Rachel Roddy’s Barley, Lentil, and Vegetable Soup Recipe | Food

LLike many of their generation, my grandparents dealt with the chaos of life with cans. Biscuits, buttons, screws, tea, picture hooks, old keys, shoe polish, used stamps, biscuits, cakes, shortbread biscuits, plasters, crayons: they all had one. Even tin cans—liquorice, mints, balms—had a tin that looked at times as old as my grandparents themselves and was difficult to open. Others celebrated events or commemorated places visited. By far the best cans, however, were the candy ones. One lived in the kitchen, the other in the glove compartment of Grandpa’s immaculate car.

I can picture my grandmother opening the cute tin can, which was blue with a raised white pattern and shaped like a mailbox; She would pull the lid off and then lower it to grandson’s level.

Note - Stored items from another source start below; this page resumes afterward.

-- ==== Sys2Proof/Machine/PixelBuffer.lean ====
section
/-! DEFINITION. The pixel buffer requests (40_pixel_buffer.md). -/

namespace Sys2Proof
namespace Machine
open Config

/-- CLEAR (R110). -/
def execClear (s : State) : Result :=
  .next ((s.setFb Memory.cleared).respond true 0x00)

/-- SET_PIXEL x, y, on (R111). -/
def execSetPixel (x y : BitVec 8) (on : Bool) (s : State) : Result :=
  .next ((s.setFb (pixelWrite s.fb x.toNat y.toNat on)).respond true 0x00)

/-- GET_PIXEL x, y (R112): `zext_8` of the pixel, 0x00 out of bounds. -/
def execGetPixel (x y : BitVec 8) (s : State) : Result :=
  .next (s.respond true ((BitVec.ofBool (pixel s.fb x.toNat y.toNat)).setWidth 8))

/-- READ_PAGE_ROW page, col (R113): the raw byte, 0x00 out of range. -/
def execReadPageRow (page col : BitVec 8) (s : State) : Result :=
  .next (s.respond true
    (if page.toNat < PAGES ∧ col.toNat < WIDTH then s.fb.read (fbByte page.toNat col.toNat) else 0x00))

end Machine
end Sys2Proof
end

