-- ==== Sys2Proof/Machine/Step.lean ====
section
/-! DEFINITION. The step: one rising edge of `clk`. -/

namespace Sys2Proof
namespace Machine

/-- One step of the machine is one rising edge of `clk` (R232, R262). -/
def step (s : State) : Host.Outcome State Fault Refusal := Sys2Proof.Machine.clockEdge s

/-- `s` with the table word offered as the request that the very next step accepts (log entry 5). -/
def State.withFetchWord (s : State) (nbits w : Nat) : State := s.offerNext (tableWord nbits w)

end Machine
end Sys2Proof
end

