-- ==== Sys2Proof/Certificates/Slice0/Obligations.lean ====
section
/-! DEFINITION. The statements. Numerals of the spec are written as numerals here, so that a wrong constant in Config.lean
would make a statement false. The host's list and the pins (`requests`, `edges`, `steady`) are the model's own fields wherever a
statement speaks of them (log entries 2 and 3). -/

open Sys2Proof Sys2Proof.Machine Sys2Proof.Config

/-! ## Encoding -/

/-- Every request, with every operand at every value its field admits, is read back from its word (R81, R83, R84). -/
def Obligations.EncodeThenDecodeGivesTheRequest : Prop :=
  ∀ i : Instr, decode (encode i) = .ok i

/-- A word that decodes is the word of the request it decodes to, so no word has two readings and no bit of a word that
decodes is dropped (R81, R84). -/
def Obligations.DecodeThenEncodeGivesTheWord : Prop :=
  ∀ (w : Word) (i : Instr), decode w = .ok i → encode i = w

/-- R84, R81, R83: for an opcode 0x0 to 0xE the word is rejected exactly when a reserved-zero bit of the opcode's format (R81's
last column) is 1, and decodes otherwise. That a word of opcode 0xF, which R84 and R221 let the decoder fault, decodes to the
reserved request whatever its other bits is the model's division of decoder and meaning (log entry 14). -/
def Obligations.DecodeRejectsExactlyReservedBits : Prop :=
  ∀ w : Word,
    (w.extractLsb' 28 4 = 0xF#4 → decode w = .ok (.reserved (w.extractLsb' 0 28))) ∧
    (∀ k : Fin 15, w.extractLsb' 28 4 = BitVec.ofNat 4 k.val →
      let reservedZero : Word := #v[0x0FFFFFFF#32, 0x0FFE0000, 0x0FFF0000, 0x0FFF0000, 0x0FFF0000, 0x0FFFFF00,
        0x0FFFFFFF, 0x0FFEFF00, 0x0FFFFF00, 0x0FFEFFFF, 0x0FFEFFFF, 0x0FFFFF00, 0x0FFFFF00, 0x0FFF0000,
        0x0FFE0000][k]
      (w &&& reservedZero ≠ 0#32 → decode w = .error .reservedBits) ∧
      (w &&& reservedZero = 0#32 → ∃ i, decode w = .ok i))

/-- A word of each opcode, most of them examples of 30_encoding.md section 4, decodes to its request, and a word with a reserved
bit set is rejected. Section 4 says that 0xF0000000 raises ILLEGAL_OPCODE: that it decodes to the reserved request, whose
meaning raises it, is the model's division (log entry 14). -/
def Obligations.ExampleWordsDecode : Prop :=
  decode 0x00000000 = .ok .clear ∧
  decode 0x1001140A = .ok (.setPixel 10 20 true) ∧
  decode 0x10003F83 = .ok (.setPixel 131 63 false) ∧
  decode 0x20000905 = .ok (.getPixel 5 9) ∧
  decode 0x30000105 = .ok (.readPageRow 1 5) ∧
  decode 0x40000400 = .ok (.setCursor 0 4) ∧
  decode 0x50000041 = .ok (.renderChar 65) ∧
  decode 0x60000000 = .ok .update ∧
  decode 0x70010025 = .ok (.iconWrite 37 true) ∧
  decode 0x80000009 = .ok (.signal 9) ∧
  decode 0x90010000 = .ok (.bell true) ∧
  decode 0xA0000000 = .ok (.message false) ∧
  decode 0xB0000002 = .ok (.network 2) ∧
  decode 0xC0000004 = .ok (.battery 4) ∧
  decode 0xD0000207 = .ok (.renderDigit 7 2) ∧
  decode 0xE0012A07 = .ok (.clock 7 42 true) ∧
  decode 0xF0000000 = .ok (.reserved 0) ∧
  decode 0x00000001 = .error .reservedBits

I remember the chill smell of Fox’s Glacier Mints (grandma’s favorite, always dominant) and how we rummaged past their blue and white wrappers in search of a humbug or barley sugar. The dimensions of a candy are perfect, as is a twist-off shell and the thick sweetness of barley sugar, the most digestible of all candies.

I kept this thought until recently when I discovered that barley candy contains no barley. They did when they were first made in the 16th century by a French matron who mixed barley water with sugar when she was (apparently) looking for a cure. I wonder when the recipe changed. Florence White uses lemon and almond oils in her 1932 book Good Things In England. Similarly, I’m wrong about the Italian drink Orzatajust is the Italian word for barley – which has been processed into a cloudy syrup that refreshed generations of overheated people children, but is now made with almonds. Faced with the worrying news that I can no longer rely on getting my daily barley from candy and syrup, I started looking at alternatives.

Barley, along with lentils, peas, bitter vetch, chickpeas, emmer wheat, and einkorn, is one of the eight Neolithic founding crops domesticated in the Fertile Crescent more than 12,000 years ago. As with all grains, its consumption is often observed in four stages: raw; roasted and soaked or boiled; ground; and mixed with flour to form a dough. The cooking is where I am today, with another ole, lentils: together they make a fantastically strong, yet smooth soup, which we recently ate at a great spot not far from Rome’s Porta Pia called Fiaschetteria Marini. They need nice pearl barley here.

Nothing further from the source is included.